Option 2: Log and Continue

let bmp_result = BMP280::new(...);
match bmp_result {
    Ok(sensor) => defmt::info!("BMP280 ready"),
    Err(e) => {
        defmt::warn!("BMP280 init failed: {:?}", e);
        defmt::info!("Gateway will continue without local sensors");
    }
}

Option 3: Retry Forever

let mut bmp = loop {
    match BMP280::new(...) {
        Ok(s) => break s,
        Err(_) => continue,  // ❌ Infinite loop if sensor never responds
    }
};

The Decision

Chose Option 2 because:

1. BMP280 is not critical to core mission

   • Gateway’s job: LoRa → Desktop bridge
   • Local sensors are nice to have, not need to have

2. Testing flexibility

   • Can test gateway without all hardware
   • Can deploy in environments where local sensors aren’t needed

3. Incremental bring-up

   • Get core working first
   • Add optional features later

The Implementation

// Initialize with Result handling
let bmp_result = BMP280::new(
    bmp_i2c,
    bmp280_ehal::Address::SdoGnd,
    bmp280_ehal::Config { ... },
);

// Store sensor state
let mut gateway_temp: Option<f32> = None;
let mut gateway_pressure: Option<f32> = None;

match bmp_result {
    Ok(sensor) => {
        defmt::info!("BMP280 initialized successfully");
        // Could read initial values here
    }
    Err(e) => {
        defmt::warn!("BMP280 init failed: {:?}", e);
        defmt::info!("Gateway will continue without local sensors");
        // Leave gateway_temp and gateway_pressure as None
    }
}

JSON output adapts:

// With BMP280:
{"n2":{"t":24.8,"p":1013.25}}

// Without BMP280:
{"n2":{}}

Week 6 service can handle both formats - missing fields just mean “no data available.”

The Lesson

Optional features should be truly optional. Panicking on nice-to-have failures is hostile to your future self.

This pattern enabled:

• Testing gateway without BMP280 (saved time during development)
• Clear system status (logs show what’s working, what’s not)
• Graceful degradation (core mission succeeds even if extras fail)

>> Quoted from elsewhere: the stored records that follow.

/-- Settles O20: the frame body's two anomalies, in each record, and a palette cut off. -/
theorem cinRecordAnomalies : Obligations.CinRecordAnomalies := by
  intro s
  refine ⟨fun h => ?_, fun hfield h => ?_, fun h => ?_, fun hpal h => ?_, fun hfield h => ?_⟩
  · exact frameBody_cut (r := s.ses.offset.toNat + 4) (by omega)
  · exact frameBody_badSize (r := s.ses.offset.toNat + 4) hfield h
  · rw [exec_cinPalframe, execCinPalframe, palframeBody, if_pos (by simp only [shortOf, afterCommand]; omega), outcome_done,
      anomaly_eq]
  · have ends := frameBody_cut (r := s.ses.offset.toNat + 772) (s := withPalette (s.ses.offset.toNat + 4) s)
      (by simp only [withPalette_ses, memRead32_withPalette]; omega)
    rw [exec_cinPalframe, execCinPalframe_eq hpal, ends, afterEnd, withPalette_ses, ← afterEnd]
  · have ends := frameBody_badSize (r := s.ses.offset.toNat + 772) (s := withPalette (s.ses.offset.toNat + 4) s)
      (by simp only [withPalette_ses]; omega) (by rw [memRead32_withPalette]; exact h)
    rw [exec_cinPalframe, execCinPalframe_eq (by omega), ends, withPalette_ses]

end Sys2Proof.Machine
end

section
/-! The statements of 41_roq_chunks.md and 44_roq_audio.md on the chunks: INFO, CODEBOOK, the sounds, IDENT and OTHER. -/

namespace Sys2Proof.Machine

/-! ### A chunk that fits -/

/-- A chunk whose operation goes on to a state with its window and its session moves OFFSET to the payload's end (41_roq_chunks.md R161). -/
theorem chunkStep_goes_on {size : Word} {op : State → Run Unit} {s t : State} (hfit : chunkFits size s)
    (hop : op (openWindow s.ses.offset.toNat size.toInt s) = .done () t) (hend : t.roq.payEnd = s.ses.offset + 8 + size)
    (hses : t.ses = s.ses) : (chunkStep size op s).outcome = .next { t with ses := afterChunk size s } := by
  rw [chunkStep_outcome_done hfit hop, hend, retContinue, setOffset, hses]
  rfl

/-- A chunk whose operation faults leaves the cursor (60_exceptions.md R283). -/
theorem chunkStep_faults {size : Word} {op : State → Run Unit} {s t : State} {r : FaultReason} (hfit : chunkFits size s)
    (hop : op (openWindow s.ses.offset.toNat size.toInt s) = .raised r t) (hses : t.ses = s.ses) :
    (chunkStep size op s).outcome = .next { t with ses := afterFault r s } := by
  rw [chunkStep_outcome_raised hfit hop, takeFault, hses]
  rfl

/-- A chunk whose operation does nothing moves only the cursor (41_roq_chunks.md R166, R171; 44_roq_audio.md R245). -/
theorem chunkStep_skips {size : Word} {op : State → Run Unit} {s : State} (hfit : chunkFits size s)
    (hop : ∀ t : State, t.ses = s.ses → t.roq.infoSeen = s.roq.infoSeen → op t = .done () t) :
    (chunkStep size op s).outcome = .next { s with ses := afterChunk size s, roq := inWindow size 0 s } := by
  rw [chunkStep_goes_on hfit (hop _ rfl rfl) (by rw [openWindow_eq_inWindow]; rfl) rfl, openWindow_eq_inWindow]

/-! ### INFO -/

theorem infoOp_of_seen {s : State} (h : s.roq.infoSeen = true) : infoOp s = .done () s := by
  rw [infoOp, if_pos h]

/-- The first INFO with its eight bytes there: a frame, or the fault of a zero dimension (41_roq_chunks.md R166, R167). -/
theorem infoOp_of_left {s : State} {w ht : Half} (h : s.roq.infoSeen = false) (hleft : payloadLeft 8 s)
    (hw : le16 (payloadByte s 0) (payloadByte s 1) = w) (hht : le16 (payloadByte s 2) (payloadByte s 3) = ht) :
    infoOp s = if w = 0 ∨ ht = 0 then .raised .infoZeroDim (payAdvance 8 s) else .done () (setInfo w ht (payAdvance 8 s)) := by
  obtain ⟨hend, hin⟩ := hleft
  rw [infoOp, if_neg (by simp [h]), payRead16_of_left ⟨by omega, hin⟩, bind_done,
    payRead16_of_left (payloadLeft_advance (m := 2) ⟨by omega, hin⟩), bind_done, payAdvance_add,
    payRead4_of_left (payloadLeft_advance (m := 4) ⟨by omega, hin⟩), bind_done, payAdvance_add,
    payloadByte_advance (by omega), payloadByte_advance (by omega), hw, hht]

/-- The first INFO cut short: the bytes there are read, then the fault is raised (41_roq_chunks.md R166). -/
theorem infoOp_short {s : State} {l : Nat} (h : s.roq.infoSeen = false) (hleft : bytesLeft l s) (hl : l < 8) :
    infoOp s = .raised .payloadOverrun (payAdvance l s) := by
  rw [infoOp, if_neg (by simp [h])]
  obtain hl2 | hl2 := Nat.lt_or_ge l 2
  · rw [payRead16_short hleft hl2, bind_raised]
  rw [payRead16_of_left (hleft.left hl2), bind_done]
  obtain hl4 | hl4 := Nat.lt_or_ge l 4
  · rw [payRead16_short (hleft.advance hl2) (by omega), bind_raised, payAdvance_add, Nat.add_sub_cancel' hl2]
  rw [payRead16_of_left ((hleft.advance hl2).left (by omega)), bind_done, payAdvance_add,
    payRead4_short (hleft.advance hl4) (by omega), bind_raised, payAdvance_add, Nat.add_sub_cancel' hl4]

theorem initialBuffer_length (p : Params) (draw base n : Nat) : (initialBuffer p draw base n).length = n := by
  unfold initialBuffer
  split <;> simp

theorem initialBuffer_zero {p : Params} (h : p.bufInit = .zero) (draw base n : Nat) :
    initialBuffer p draw base n = List.replicate n Pixel.zero := by
  rw [initialBuffer, h]

/-- The two dimensions an INFO payload declares, as its window reads them (30_encoding.md R93). -/
theorem openWindow_le16 {size : Word} {s : State} (hfit : chunkFits size s) {k : Nat} (hk : (k : Int) + 1 < size.toInt) :
    le16 (payloadByte (openWindow s.ses.offset.toNat size.toInt s) k)
        (payloadByte (openWindow s.ses.offset.toNat size.toInt s) (k + 1)) =
      le16 ((chunkPayload size s).getD k 0) ((chunkPayload size s).getD (k + 1) 0) := by
  rw [openWindow_byte hfit (by omega), openWindow_byte hfit (by push_cast; omega)]

/-- Settles O25: the first INFO and a later one. -/
theorem infoFirstWins : Obligations.InfoFirstWins := by
  intro size arg s hfit bs w ht
  refine ⟨fun hseen hsize hw hht => ?_, fun hseen => ?_⟩
  · have info := infoOp_of_left (s := openWindow s.ses.offset.toNat size.toInt s) hseen (openWindow_left hfit hsize)
      (openWindow_le16 hfit (k := 0) (by omega)) (openWindow_le16 hfit (k := 2) (by omega))
    rw [if_neg (not_or.2 ⟨hw, hht⟩), payAdvance_openWindow] at info
    refine ⟨_, _, chunkStep_goes_on hfit info rfl rfl, initialBuffer_length _ _ _ _, initialBuffer_length _ _ _ _, fun hz => ?_⟩
    exact ⟨initialBuffer_zero hz _ _ _, (initialBuffer_zero hz _ _ _).trans (initialBuffer_zero hz _ _ _).symm⟩
  · exact chunkStep_skips hfit fun t _ ht => infoOp_of_seen (ht.trans hseen)

theorem vqOp_of_no_info {arg : Half} {s : State} (h : s.roq.infoSeen = false) : vqOp arg s = .raised .vqNoInfo s := by
  rw [vqOp, if_pos h]

/-- Settles O26: the two faults of a first INFO, and the VQ chunk with no frame to draw on. -/
theorem infoAndEarlyVqFaults : Obligations.InfoAndEarlyVqFaults := by
  intro size arg s hfit hseen bs
  refine ⟨fun hshort => ?_, fun hsize hzero => ?_, ?_⟩
  · have info := infoOp_short (s := openWindow s.ses.offset.toNat size.toInt s) hseen (openWindow_bytesLeft hfit) (by omega)
    rw [payAdvance_openWindow] at info
    exact chunkStep_faults hfit info rfl
  · have info := infoOp_of_left (s := openWindow s.ses.offset.toNat size.toInt s) hseen (openWindow_left hfit hsize)
      (openWindow_le16 hfit (k := 0) (by omega)) (openWindow_le16 hfit (k := 2) (by omega))
    have zero : le16 (bs.getD 0 0) (bs.getD 1 0) = 0 ∨ le16 (bs.getD 2 0) (bs.getD 3 0) = 0 :=
      hzero.imp (fun ⟨h0, h1⟩ => by rw [h0, h1]; rfl) (fun ⟨h2, h3⟩ => by rw [h2, h3]; rfl)
    rw [if_pos zero, payAdvance_openWindow] at info
    exact chunkStep_faults hfit info rfl
  · rw [exec_roqVq, execRoqVq, chunkStep_faults hfit (vqOp_of_no_info (s := openWindow _ _ s) hseen) rfl, openWindow_eq_inWindow]

/-! ### CODEBOOK -/

/-- The cells a window loads are those of the chunk's payload (30_encoding.md R95). -/
theorem loadedFrom_payloadCell {size : Word} {s : State} (hfit : chunkFits size s) {n : Nat} (hn : 6 * n ≤ size.toInt.toNat) :
    loadedFrom s.roq.cells 0 n (fun j => cellFrom (openWindow s.ses.offset.toNat size.toInt s) (6 * j)) =
      Vector.ofFn fun k : Fin 256 => if k.val < n then payloadCell (chunkPayload size s) k.val else s.roq.cells[k] := by
  refine congrArg Vector.ofFn (funext fun k => ?_)
  simp only [Nat.zero_le, true_and, Nat.zero_add, Nat.sub_zero]
  refine if_ctx_congr Iff.rfl (fun hk => ?_) fun _ => rfl
  simp only [cellFrom, payloadCell]
  congr 1 <;> exact openWindow_byte hfit (by push_cast; omega)

/-- The quad-cells a window loads after `n1` cells are those of the chunk's payload (30_encoding.md R95). -/
theorem loadedFrom_payloadQuad {size : Word} {s : State} (hfit : chunkFits size s) {n1 n : Nat}
    (hn : 0 < n → 6 * n1 + 4 * n ≤ size.toInt.toNat) :
    loadedFrom s.roq.quads 0 n (fun j => quadFrom (openWindow s.ses.offset.toNat size.toInt s) (6 * n1 + 4 * j)) =
      Vector.ofFn fun k : Fin 256 => if k.val < n then payloadQuad (chunkPayload size s) n1 k.val else s.roq.quads[k] := by
  refine congrArg Vector.ofFn (funext fun k => ?_)
  simp only [Nat.zero_le, true_and, Nat.zero_add, Nat.sub_zero]
  refine if_ctx_congr Iff.rfl (fun hk => ?_) fun _ => rfl
  simp only [quadFrom, payloadQuad]
  congr 1 <;> exact openWindow_byte hfit (by push_cast; omega)

/-- `s` after a codebook load that read `used` bytes: `a` cells and, from payload place `6 * n1` on, `b` quad-cells are loaded
(41_roq_chunks.md R168). -/
def bookLoaded (n1 a b used : Nat) (s : State) : State :=
  withQuads (loadedFrom s.roq.quads 0 b fun j => quadFrom s (6 * n1 + 4 * j))
    (withCells (loadedFrom s.roq.cells 0 a fun j => cellFrom s (6 * j)) (payAdvance used s))

/-- The quad-cells after the cells, as the load reads them. -/
theorem quadFrom_after_cells {n1 : Nat} {s : State} (h : s.roq.payPos.toNat + 6 * n1 ≤ s.roq.payEnd.toNat) (v : Vector Cell 256) :
    (fun j => quadFrom (withCells v (payAdvance (6 * n1) s)) (4 * j)) = fun j => quadFrom s (6 * n1 + 4 * j) := by
  funext j
  rw [quadFrom_withCells, quadFrom_advance h]

theorem withQuads_same (u : Vector Cell 256) (n : Nat) (s : State) :
    withQuads s.roq.quads (withCells u (payAdvance n s)) = withCells u (payAdvance n s) := rfl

When to panic: Safety-critical failures only (memory corruption, hardware fault that makes correct operation impossible).

When to log and continue: Optional features, peripherals not needed for core mission.

Lesson 3: Compact JSON Is Still JSON

The Challenge

Embedded systems have limited stack space. The gateway’s JSON telemetry includes:

• Timestamp
• Node IDs
• Sensor readings (temperature, humidity, gas, pressure)
• Signal quality (RSSI, SNR)
• Statistics (packet counts, errors)

Naive approach with verbose field names:

{
  "timestamp_milliseconds": 12345,
  "gateway_node_id": "N2",
  "remote_node_sensors": {
    "temperature_celsius": 28.4,
    "relative_humidity_percent": 53.7,
    "gas_resistance_ohms": 83440
  },
  "gateway_local_sensors": {
    "temperature_celsius": 24.8,
    "pressure_hectopascals": 1013.25
  },
  "radio_signal_quality": {
    "rssi_dbm": -36,
    "snr_db": 12
  },
  "reception_statistics": {
    "total_packets_received": 42,
    "crc_validation_errors": 0
  }
}

Size: ~380 bytes with formatting, ~280 bytes compact

Buffer requirement: heapless::String<512> minimum

The Solution

Use short, consistent field names:

{
  "ts": 12345,
  "id": "N2",
  "n1": { "t": 28.4, "h": 53.7, "g": 83440 },
  "n2": { "t": 24.8, "p": 1013.25 },
  "sig": { "rssi": -36, "snr": 12 },
  "sts": { "rx": 42, "err": 0 }
}

Size: ~117 bytes (59% reduction)

Buffer: heapless::String<256> would suffice, using 512 for headroom

The Mapping

The Tradeoffs

Benefits:

• ✅ 59% size reduction
• ✅ Lower bandwidth requirements
• ✅ Faster serialization
• ✅ Smaller stack footprint

Costs:

• ❌ Less self-documenting
• ❌ Requires documentation of field meanings

Mitigation: Week 6 service has explicit struct definitions that map short names to clear types:

#[derive(Deserialize)]
struct Telemetry {
    ts: u32,           // timestamp_ms
    id: String,        // node_id
    n1: Node1Data,     // node_1_sensors
    n2: Node2Data,     // node_2_sensors
    sig: SignalQuality,
    sts: Statistics,
}

Code is self-documenting even if JSON isn’t.

The Lesson

JSON doesn’t have to be verbose. Short field names reduce bandwidth while maintaining structure and type safety.

This matters for:

• Embedded systems with limited stack space
• Systems transmitting lots of telemetry (every 10 seconds adds up)
• Battery-powered devices (less data = less power)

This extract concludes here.